2. Once a winning condition is reached, no more moves are allowed.

3. A player who succeeds in placing n of their marks in a horizontal, vertical, or diagonal row wins the game.

Implement the TicTacToe class:

• TicTacToe(int n) Initializes the object the size of the board n.

• int move(int row, int col, int player) Indicates that the player with id player plays at the cell (row, col) of the board. The move is guaranteed to be a valid move.

Example 1:

**Input**
["TicTacToe", "move", "move", "move", "move", "move", "move", "move"]
[[3], [0, 0, 1], [0, 2, 2], [2, 2, 1], [1, 1, 2], [2, 0, 1], [1, 0, 2], [2, 1, 1]]
**Output**
[null, 0, 0, 0, 0, 0, 0, 1]
**Explanation**
TicTacToe ticTacToe = new TicTacToe(3);
Assume that player 1 is "X" and player 2 is "O" in the board.
ticTacToe.move(0, 0, 1); // return 0 (no one wins)
|X| | |
| | | |    // Player 1 makes a move at (0, 0).
| | | |
ticTacToe.move(0, 2, 2); // return 0 (no one wins)
|X| |O|
| | | |    // Player 2 makes a move at (0, 2).
| | | |
ticTacToe.move(2, 2, 1); // return 0 (no one wins)
|X| |O|
| | | |    // Player 1 makes a move at (2, 2).
| | |X|
ticTacToe.move(1, 1, 2); // return 0 (no one wins)
|X| |O|
| |O| |    // Player 2 makes a move at (1, 1).
| | |X|
ticTacToe.move(2, 0, 1); // return 0 (no one wins)
|X| |O|
| |O| |    // Player 1 makes a move at (2, 0).
|X| |X|
ticTacToe.move(1, 0, 2); // return 0 (no one wins)
|X| |O|
|O|O| |    // Player 2 makes a move at (1, 0).
|X| |X|
ticTacToe.move(2, 1, 1); // return 1 (player 1 wins)
|X| |O|
|O|O| |    // Player 1 makes a move at (2, 1).
|X|X|X|

Constraints:

• 2 <= n <= 100

• player is 1 or 2.

• 0 <= row, col < n

• (row, col) are unique for each different call to move.

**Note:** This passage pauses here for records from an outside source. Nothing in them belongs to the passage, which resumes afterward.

-- ==== Sys2Proof/Laws/Link.lean ====
section
/-! SUPPORT. The link's shared operations: the transmitter's choice touches the link alone, a request with room takes a
slot no entry holds, and an answer joins the tail of the answer queue (R171 to R176). -/

namespace Sys2Proof.Machine

/-! ### The transmitter's choice -/

/-- All that the transmitter's choice can do: nothing, an answer taken from the queue's head, or a notice begun. -/
theorem State.transmit_cases (s : State) :
    s.transmit = s ∨
    (∃ a rest, s.link.tx = .idle ∧ s.link.answers = a :: rest ∧
      s.transmit = { s with link := { s.link with tx := .answer a, answers := rest } }) ∨
    (∃ src, s.link.tx = .idle ∧ s.link.answers = [] ∧ s.link.fullReset = none ∧ s.link.chooseSource = some src ∧
      s.transmit = s.beginNotice src) := by
  unfold State.transmit
  split
  · rename_i htx
    split
    · rename_i a rest hq
      exact .inr (.inl ⟨a, rest, htx, hq, rfl⟩)
    · rename_i hq
      split
      · exact .inl rfl
      · rename_i hf
        split
        · rename_i src hsrc
          exact .inr (.inr ⟨src, htx, hq, by simpa using hf, hsrc, rfl⟩)
        · exact .inl rfl
  · exact .inl rfl

/-- The choice changes no block but the Link Controller. -/
theorem State.transmit_frame (s : State) : s.transmit = { s with link := s.transmit.link } := by
  rcases s.transmit_cases with h | ⟨a, rest, -, -, h⟩ | ⟨src, -, -, -, -, h⟩
  · rw [h]
  · rw [h]
  · rw [h]; rfl

@[simp] theorem State.transmit_settings (s : State) : s.transmit.settings = s.settings := by rw [s.transmit_frame]
@[simp] theorem State.transmit_bays (s : State) : s.transmit.bays = s.bays := by rw [s.transmit_frame]
@[simp] theorem State.transmit_approvalQueue (s : State) : s.transmit.approvalQueue = s.approvalQueue := by
  rw [s.transmit_frame]
@[simp] theorem State.transmit_inspectionQueue (s : State) : s.transmit.inspectionQueue = s.inspectionQueue := by
  rw [s.transmit_frame]
@[simp] theorem State.transmit_intake (s : State) : s.transmit.intake = s.intake := by rw [s.transmit_frame]
@[simp] theorem State.transmit_decoder (s : State) : s.transmit.decoder = s.decoder := by rw [s.transmit_frame]
@[simp] theorem State.transmit_screening (s : State) : s.transmit.screening = s.screening := by rw [s.transmit_frame]
@[simp] theorem State.transmit_filler (s : State) : s.transmit.filler = s.filler := by rw [s.transmit_frame]
@[simp] theorem State.transmit_store (s : State) : s.transmit.store = s.store := by rw [s.transmit_frame]
@[simp] theorem State.transmit_exposure (s : State) : s.transmit.exposure = s.exposure := by rw [s.transmit_frame]
@[simp] theorem State.transmit_inspection (s : State) : s.transmit.inspection = s.inspection := by rw [s.transmit_frame]
@[simp] theorem State.transmit_lines (s : State) : s.transmit.lines = s.lines := by rw [s.transmit_frame]
@[simp] theorem State.transmit_pending (s : State) : s.transmit.pending = s.pending := by rw [s.transmit_frame]

/-- Within the Link Controller the choice changes at most the transmitter, the answer queue, the pending set, the
rotation pointer and the ready mark. -/
theorem State.transmit_link (s : State) :
    s.transmit.link.receiver = s.link.receiver ∧ s.transmit.link.straps = s.link.straps ∧
    s.transmit.link.unitAddr = s.link.unitAddr ∧ s.transmit.link.outstanding = s.link.outstanding ∧
    s.transmit.link.busy = s.link.busy ∧ s.transmit.link.resetKind = s.link.resetKind ∧
    s.transmit.link.badCheck = s.link.badCheck ∧ s.transmit.link.timeouts = s.link.timeouts ∧
    s.transmit.link.linkBusy = s.link.linkBusy ∧ s.transmit.link.dropped = s.link.dropped ∧
    s.transmit.link.fullReset = s.link.fullReset := by
  rcases s.transmit_cases with h | ⟨a, rest, -, -, h⟩ | ⟨src, -, -, -, -, h⟩ <;>
    (rw [h]; exact ⟨rfl, rfl, rfl, rfl, rfl, rfl, rfl, rfl, rfl, rfl, rfl⟩)

@[simp] theorem State.transmit_receiver (s : State) : s.transmit.link.receiver = s.link.receiver :=
  s.transmit_link.1
@[simp] theorem State.transmit_straps (s : State) : s.transmit.link.straps = s.link.straps := s.transmit_link.2.1
@[simp] theorem State.transmit_unitAddr (s : State) : s.transmit.link.unitAddr = s.link.unitAddr :=
  s.transmit_link.2.2.1
@[simp] theorem State.transmit_outstanding (s : State) : s.transmit.link.outstanding = s.link.outstanding :=
  s.transmit_link.2.2.2.1
@[simp] theorem State.transmit_busy (s : State) : s.transmit.link.busy = s.link.busy := s.transmit_link.2.2.2.2.1
@[simp] theorem State.transmit_fullReset (s : State) : s.transmit.link.fullReset = s.link.fullReset :=
  s.transmit_link.2.2.2.2.2.2.2.2.2.2
@[simp] theorem State.transmit_addrByte (s : State) : s.transmit.link.addrByte = s.link.addrByte := by
  simp [Link.addrByte]
@[simp] theorem State.transmit_freeSlot (s : State) : s.transmit.link.freeSlot = s.link.freeSlot := by
  simp [Link.freeSlot]

/-- A SENDING transmitter chooses nothing. -/
theorem State.transmit_sending (s : State) (h : s.link.tx ≠ .idle) : s.transmit = s := by
  rcases s.transmit_cases with h' | ⟨_, _, htx, _⟩ | ⟨_, htx, _⟩
  · exact h'
  · exact absurd htx h
  · exact absurd htx h

/-! ### Entries and answers -/

/-- With fewer than 16 entries, the free slot is below 16 and held by none. -/
theorem Link.freeSlot_spec (l : Link) (h : l.outstanding.length < Config.outstandingMax) :
    l.freeSlot < Config.outstandingMax ∧ ∀ e ∈ l.outstanding, e.slot ≠ l.freeSlot := by
  unfold Link.freeSlot
  cases hf : (List.range Config.outstandingMax).find? fun n => l.outstanding.all fun e => decide (e.slot ≠ n) with
  | some n =>
    have hmem := List.mem_of_find?_eq_some hf
    have hp := List.find?_some hf
    simp only [List.all_eq_true, decide_eq_true_eq] at hp
    exact ⟨by simpa using hmem, hp⟩
  | none =>
    exfalso
    have hall : ∀ n ∈ List.range Config.outstandingMax, n ∈ l.outstanding.map Entry.slot := by
      intro n hn
      have hall := List.find?_eq_none.1 hf n hn
      simp only [List.all_eq_true, decide_eq_true_eq, not_forall, not_not] at hall
      obtain ⟨e, he, hslot⟩ := hall
      exact List.mem_map.2 ⟨e, he, hslot⟩
    have hsub := (List.nodup_range (n := Config.outstandingMax)).subperm hall
    have hlen := hsub.length_le
    rw [List.length_range, List.length_map] at hlen
    omega

/-- The answer of a slot that only the newest entry holds. -/
theorem State.answer_newest (s : State) (es : List Entry) (e : Entry) (r : Reply) (ho : s.link.outstanding = es ++ [e])
    (hnew : ∀ x ∈ es, x.slot ≠ e.slot) :
    s.answer e.slot r = { s with link := { s.link with
      answers := s.link.answers ++ [{ slot := some e.slot, kind := answerKind e.kind, tag := e.tag, reply := r }] } } := by
  have hfind : s.link.outstanding.find? (fun x => decide (x.slot = e.slot)) = some e := by
    rw [ho, List.find?_append]
    have hn : es.find? (fun x => decide (x.slot = e.slot)) = none := by
      rw [List.find?_eq_none]; intro x hx; simpa using hnew x hx
    simp [hn]
  unfold State.answer
  rw [hfind]

/-- An answer touches only the answer queue, and only by appending. -/
theorem State.answer_spec (slot : Nat) (r : Reply) (s : State) :
    ∃ more, s.answer slot r = { s with link := { s.link with answers := s.link.answers ++ more } } ∧
      more.length ≤ 1 ∧ ∀ a ∈ more, a.slot = some slot ∧ a.reply = r := by
  unfold State.answer
  split
  · exact ⟨[_], rfl, by simp, by simp⟩
  · exact ⟨[], by simp, by simp, by simp⟩

/-- The same for an owner that may hold no entry. -/
theorem State.answer?_spec (slot : Option Nat) (r : Reply) (s : State) :
    ∃ more, s.answer? slot r = { s with link := { s.link with answers := s.link.answers ++ more } } ∧
      more.length ≤ 1 ∧ ∀ a ∈ more, a.slot = slot ∧ a.reply = r := by
  cases slot with
  | none => exact ⟨[], by simp [State.answer?], by simp, by simp⟩
  | some k => exact s.answer_spec k r

/-! ### Requests -/

/-- The meaning of a command that always goes on. -/
theorem run_next (f : State → State) (s : State) : run f s = .next (f s.transmit) := rfl

/-- A frame that completes in HUNTING at the unit address, with no RESET FULL waiting, is a request. -/
theorem State.receive_addressed (addr kind tag : Byte) (body : List Byte) (owner : Owner) (s : State)
    (hr : s.link.receiver = .hunting) (hf : s.link.fullReset = none) (ha : addr = s.link.addrByte) :
    s.receive addr kind tag body owner = s.hunt.request kind tag owner := by
  have ha' : addr = s.hunt.link.addrByte := ha
  simp [State.receive, hr, Receiver.admits, hf, State.takeFrame, ha']

/-- A request that its owner answers at once: the owner's change, the entry taken, and the answer at the queue's tail. The
owner leaves the outstanding table alone. -/
theorem State.request_answered (kind tag : Byte) (owner : Owner) (s s' : State) (r : Reply)
    (hroom : s.link.outstanding.length < Config.outstandingMax)
    (howner : owner (some s.link.freeSlot)
        { s with link := { s.link with
            outstanding := s.link.outstanding ++ [{ slot := s.link.freeSlot, tag, kind }] } } = (s', some r))
    (hkeep : s'.link.outstanding = s.link.outstanding ++ [{ slot := s.link.freeSlot, tag, kind }]) :
    s.request kind tag owner = { s' with link := { s'.link with
      answers := s'.link.answers ++
        [{ slot := some s.link.freeSlot, kind := answerKind kind, tag, reply := r }] } } := by
  unfold State.request
  rw [if_pos hroom, howner]
  exact State.answer_newest s' _ { slot := s.link.freeSlot, tag, kind } r hkeep (s.link.freeSlot_spec hroom).2

/-- A request that finds 16 entries is refused LINK BUSY (R172). -/
theorem State.request_full (kind tag : Byte) (owner : Owner) (s : State)
    (hfull : Config.outstandingMax ≤ s.link.outstanding.length) : s.request kind tag owner = s.refuseBusy kind tag := by
  unfold State.request
  rw [if_neg (by omega)]

/-! ### Plate work answered (R181) -/

/-- The entry of a slot, slots being distinct. -/
theorem find?_slot {es : List Entry} {e : Entry} (hn : (es.map Entry.slot).Nodup) (he : e ∈ es) :
    es.find? (fun x => decide (x.slot = e.slot)) = some e := by
  induction es with
  | nil => simp at he
  | cons x xs ih =>
    simp only [List.map_cons, List.nodup_cons, List.mem_map, not_exists, not_and] at hn
    rcases List.mem_cons.1 he with rfl | h
    · simp
    · rw [List.find?_cons_of_neg (by simpa using fun hx => hn.1 e h hx.symm)]
      exact ih hn.2 h

/-- The answer of an outstanding entry. -/
theorem State.answer_entry (s : State) (e : Entry) (r : Reply) (hn : (s.link.outstanding.map Entry.slot).Nodup)
    (he : e ∈ s.link.outstanding) :
    s.answer e.slot r = { s with link := { s.link with
      answers := s.link.answers ++ [{ slot := some e.slot, kind := answerKind e.kind, tag := e.tag, reply := r }] } } := by
  unfold State.answer
  rw [find?_slot hn he]

/-- What RESET PLATES answers for an entry, if anything (R27, R140). -/
def plateWorkAnswer (approvals : List Nat) (calibration : Option Nat) (e : Entry) : Option Answer :=
  if e.slot ∈ approvals then
    some { slot := some e.slot, kind := answerKind e.kind, tag := e.tag, reply := Reply.bare .withdrawn }
  else if calibration = some e.slot then
    some { slot := some e.slot, kind := answerKind e.kind, tag := e.tag, reply := Reply.bare .aborted }
  else none

/-- All that answering the plate work does: the answers of its entries, in entry order, join the answer queue. -/
theorem State.answerPlateWork_eq (approvals : List Nat) (calibration : Option Nat) (s : State)
    (hn : (s.link.outstanding.map Entry.slot).Nodup) :
    s.answerPlateWork approvals calibration = { s with link := { s.link with
      answers := s.link.answers ++ s.link.outstanding.filterMap (plateWorkAnswer approvals calibration) } } := by
  suffices h : ∀ (es : List Entry) (u : State), (∀ e ∈ es, e ∈ u.link.outstanding) →
      (u.link.outstanding.map Entry.slot).Nodup →
      es.foldl (fun s e =>
        if approvals.contains e.slot then s.answer e.slot (Reply.bare .withdrawn)
        else if calibration = some e.slot then s.answer e.slot (Reply.bare .aborted)
        else s) u = { u with link := { u.link with
          answers := u.link.answers ++ es.filterMap (plateWorkAnswer approvals calibration) } } from
    h s.link.outstanding s (fun _ h => h) hn
  intro es
  induction es with
  | nil => intro u _ _; simp
  | cons e es ih =>
    intro u hs hn
    have hrest : ∀ x ∈ es, x ∈ u.link.outstanding := fun x hx => hs x (List.mem_cons_of_mem _ hx)
    rw [List.foldl_cons]
    by_cases ha : e.slot ∈ approvals
    · rw [if_pos (by simpa using ha), u.answer_entry e _ hn (hs e (by simp)), ih _ (by exact hrest) (by exact hn)]
      simp [plateWorkAnswer, ha]
    · rw [if_neg (by simpa using ha)]
      by_cases hc : calibration = some e.slot
      · rw [if_pos hc, u.answer_entry e _ hn (hs e (by simp)), ih _ (by exact hrest) (by exact hn)]
        simp [plateWorkAnswer, ha, hc]
      · rw [if_neg hc, ih _ hrest hn]
        simp [plateWorkAnswer, ha, hc]

/-! ### Characters (R169) -/

@[simp] theorem State.takeCharacters_nil (s : State) : s.takeCharacters [] = s := rfl

@[simp] theorem State.takeCharacters_cons (c : Byte) (rest : List Byte) (s : State) :
    s.takeCharacters (c :: rest) = (s.takeCharacter c).takeCharacters rest := rfl

theorem State.takeCharacters_append (a b : List Byte) (s : State) :
    s.takeCharacters (a ++ b) = (s.takeCharacters a).takeCharacters b := List.foldl_append

/-- HUNTING, every character other than A5h is ignored. -/
theorem State.takeCharacters_hunting (chars : List Byte) (s : State) (h : s.link.receiver = .hunting)
    (hc : (0xA5 : Byte) ∉ chars) : s.takeCharacters chars = s := by
  induction chars with
  | nil => rfl
  | cons c rest ih =>
    simp only [List.mem_cons, not_or] at hc
    have h1 : s.takeCharacter c = s := by
      rw [State.takeCharacter, h]
      exact if_neg (Ne.symm hc.1)
    rw [State.takeCharacters_cons, h1, ih hc.2]

/-- A character in RECEIVING joins the assembler, and completes its frame or does not. -/
theorem State.takeCharacter_receiving (c : Byte) (chars : List Byte) (s : State)
    (h : s.link.receiver = .receiving chars) : s.takeCharacter c = s.joinCharacter chars c := by
  rw [State.takeCharacter, h]

/-- Characters none of which completes a frame all join the assembler. -/
theorem State.takeCharacters_partial (rest chars : List Byte) (s : State) (h : s.link.receiver = .receiving chars)
    (hk : ∀ k, chars.length < k → k ≤ chars.length + rest.length → assemblerComplete ((chars ++ rest).take k) = false) :
    s.takeCharacters rest = { s with link := { s.link with receiver := .receiving (chars ++ rest) } } := by
  induction rest generalizing chars s with
  | nil => simp [← h]
  | cons c rest ih =>
    have h1 : assemblerComplete (chars ++ [c]) = false := by
      simpa [List.take_append, List.take_of_length_le] using hk (chars.length + 1) (by omega) (by simp)
    rw [State.takeCharacters_cons, State.takeCharacter_receiving c chars s h, State.joinCharacter, h1]
    rw [if_neg (by simp), ih (chars ++ [c]) _ rfl]
    · simp
    · intro k h2 h3
      have := hk k (by simp at h2; omega) (by simp at h3 ⊢; omega)
      simpa using this

end Sys2Proof.Machine
end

• At most n2 calls will be made to move.

Follow-up: Could you do better than O(n2) per move() operation?

ac

class TicTacToe {
    private int[] r1, r2, c1, c2, d1, d2;
    private int n;
    /** Initialize your data structure here. */
    public TicTacToe(int n) {
        this.n = n;
        r1 = new int[n];
        r2 = new int[n];
        c1 = new int[n];
        c2 = new int[n];
        d1 = new int[2];
        d2 = new int[2];
    }

    /** Player {player} makes a move at ({row}, {col}).
        @param row The row of the board.
        @param col The column of the board.
        @param player The player, can be either 1 or 2.
        @return The current winning condition, can be either:
                0: No one wins.
                1: Player 1 wins.
                2: Player 2 wins. */
    public int move(int row, int col, int player) {
        // compute slope
        double mid = (n - 1) / 2.0;
        double slope = col == mid ? Double.MAX_VALUE : (row - mid) / (col - mid);


        if (player == 1) {
            r1[row]++;
            c1[col]++;

            if (slope == 1) {
                d1[0]++;
            } else if (slope == -1) {
                d1[1]++;
            } else if (row == mid && col == mid) {
                d1[0]++;
                d1[1]++;
            }
            if (r1[row] == n || c1[col] == n || d1[0] == n || d1[1] == n) return 1;
        } else {
            r2[row]++;
            c2[col]++;

            if (slope == 1) {
                d2[0]++;
            } else if (slope == -1) {
                d2[1]++;
            } else if (row == mid && col == mid) {
                d2[0]++;
                d2[1]++;
            }

            if (r2[row] == n || c2[col] == n || d2[0] == n || d2[1] == n) return 2;
        }
        return 0;
    }
}

/**
 * Your TicTacToe object will be instantiated and called as such:
 * TicTacToe obj = new TicTacToe(n);
 * int param_1 = obj.move(row,col,player);
 */